◆ Activity
The expected answer is every line of the material that contains the word "json".

★ ★ ★ ★ ★

-- ==== Sys2Proof/Decode.lean ====
section
/-! DEFINITION. Command packets (30_encoding.md): the opcode table, packet length, the decoder (total on any words,
rejecting by name) and the encoder. The encoding is the spec's own decision (92_eei_decisions.md D3, D4). -/

namespace Sys2Proof

/-- The seven opcodes of R86. -/
inductive Opcode where
  | tinit | cke | ckd | ckeZ | ckdZ | enc | dec
  deriving DecidableEq, Repr

/-- The three packet formats: Z (R82), K (R83), B (R84). -/
inductive Format where
  | z | k | b
  deriving DecidableEq, Repr

/-- Words in a packet of a format (R82 to R84, R88). -/
def Format.words : Format → Nat
  | .z => 1
  | .k => 6
  | .b => 7

/-- One row of the opcode map (R86): `W0` is the row's command word when `W0 & mask = pattern`. -/
structure OpcodeRow where
  op : Opcode
  mnemonic : String
  format : Format
  pattern : Word
  mask : Word
  deriving DecidableEq, Repr

/-- The opcode map of R86, as opcode_table.json prints it. -/
def opcodeTable : List OpcodeRow := [
  ⟨.tinit, "TINIT", .z, 0x00000001, 0xFFFFFFFF⟩,
  ⟨.cke,   "CKE",   .k, 0x00000010, 0xFFFFFFFF⟩,
  ⟨.ckd,   "CKD",   .k, 0x00000011, 0xFFFFFFFF⟩,
  ⟨.ckeZ,  "CKE.Z", .k, 0x00000018, 0xFFFFFFFF⟩,
  ⟨.ckdZ,  "CKD.Z", .k, 0x00000019, 0xFFFFFFFF⟩,
  ⟨.enc,   "ENC",   .b, 0x00000020, 0xFFFFFFFF⟩,
  ⟨.dec,   "DEC",   .b, 0x00000021, 0xFFFFFFFF⟩]

/-- The row a command word matches, if any. -/
def lookupW0 (w0 : Word) : Option OpcodeRow :=
  opcodeTable.find? fun r => w0 &&& r.mask == r.pattern

/-- `len(W0)` (R88): decided by `W0` alone; an illegal `W0` is a packet of one word (R87). -/
def packetLen (w0 : Word) : Nat :=
  match lookupW0 w0 with
  | some r => r.format.words
  | none => 1

/-- Why a list of words is not a command. -/
inductive Reject where
  /-- `W0` matches no row of R86 (R87): the CORE answers `IllegalCommand`. -/
  | illegalCommand
  /-- Fewer than `len(W0)` words: the packet is not complete yet (R88). -/
  | incomplete
  deriving DecidableEq, Repr

/-- The operands of a format K packet, in order `KB KOFF KLEN CB COFF` (R83). -/
def decodeK (mk : Nat → Nat → Nat → Nat → Nat → Instr) : List Word → Except Reject (Instr × List Word)
  | kb :: koff :: klen :: cb :: coff :: rest =>
    .ok (mk kb.toNat koff.toNat klen.toNat cb.toNat coff.toNat, rest)
  | _ => .error .incomplete

/-- The operands of a format B packet, in order `CB COFF SB SOFF DB DOFF` (R84). -/
def decodeB (mk : Nat → Nat → Nat → Nat → Nat → Nat → Instr) : List Word → Except Reject (Instr × List Word)
  | cb :: coff :: sb :: soff :: db :: doff :: rest =>
    .ok (mk cb.toNat coff.toNat sb.toNat soff.toNat db.toNat doff.toNat, rest)
  | _ => .error .incomplete

/-- The command at the head of a stream of words, and the words after it. Total on any words. -/
def decode : List Word → Except Reject (Instr × List Word)
  | [] => .error .incomplete
  | w0 :: ws =>
    match (lookupW0 w0).map OpcodeRow.op with
    | none => .error .illegalCommand
    | some .tinit => .ok (.tinit, ws)
    | some .cke => decodeK .cke ws
    | some .ckd => decodeK .ckd ws
    | some .ckeZ => decodeK .ckeZ ws
    | some .ckdZ => decodeK .ckdZ ws
    | some .enc => decodeB .enc ws
    | some .dec => decodeB .dec ws

/-- The command word `W0` of a command (R81, R86): `OPC` in bits 7:0, `RSV` (bits 31:8) zero. -/
def Instr.commandWord : Instr → Word
  | .tinit => 0x00000001
  | .cke .. => 0x00000010
  | .ckd .. => 0x00000011
  | .ckeZ .. => 0x00000018
  | .ckdZ .. => 0x00000019
  | .enc .. => 0x00000020
  | .dec .. => 0x00000021

/-- The packet of a well-formed command: `W0`, then one word an operand (R80 to R85). -/
def encode (i : Instr) : List Word :=
  i.commandWord :: i.operands.map (BitVec.ofNat 32)

/-- A number whose bit 0 is bit 0 of `W0` and whose bits 32k .. 32k+31 are word `Wk`, as the seven words of the longest
packet; the bits at and above `nbits` are zero. -/
def tableWords (nbits w : Nat) : List Word :=
  (List.range 7).map fun k => BitVec.ofNat 32 ((w % 2 ^ nbits) >>> (32 * k))

/-- The command the decoder reads from an instruction whose bits are `w`, numbered as opcode_table.json numbers them
(the operand words the table gives no bits are zero). -/
def decodeTableWord (nbits w : Nat) : Option Instr :=
  match decode (tableWords nbits w) with
  | .ok (i, _) => some i
  | .error _ => none

end Sys2Proof
end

★ ★ ★ ★ ★

◆ Completed task
/-- The opcode map of R86, as opcode_table.json prints it. -/
/-- The command the decoder reads from an instruction whose bits are `w`, numbered as opcode_table.json numbers them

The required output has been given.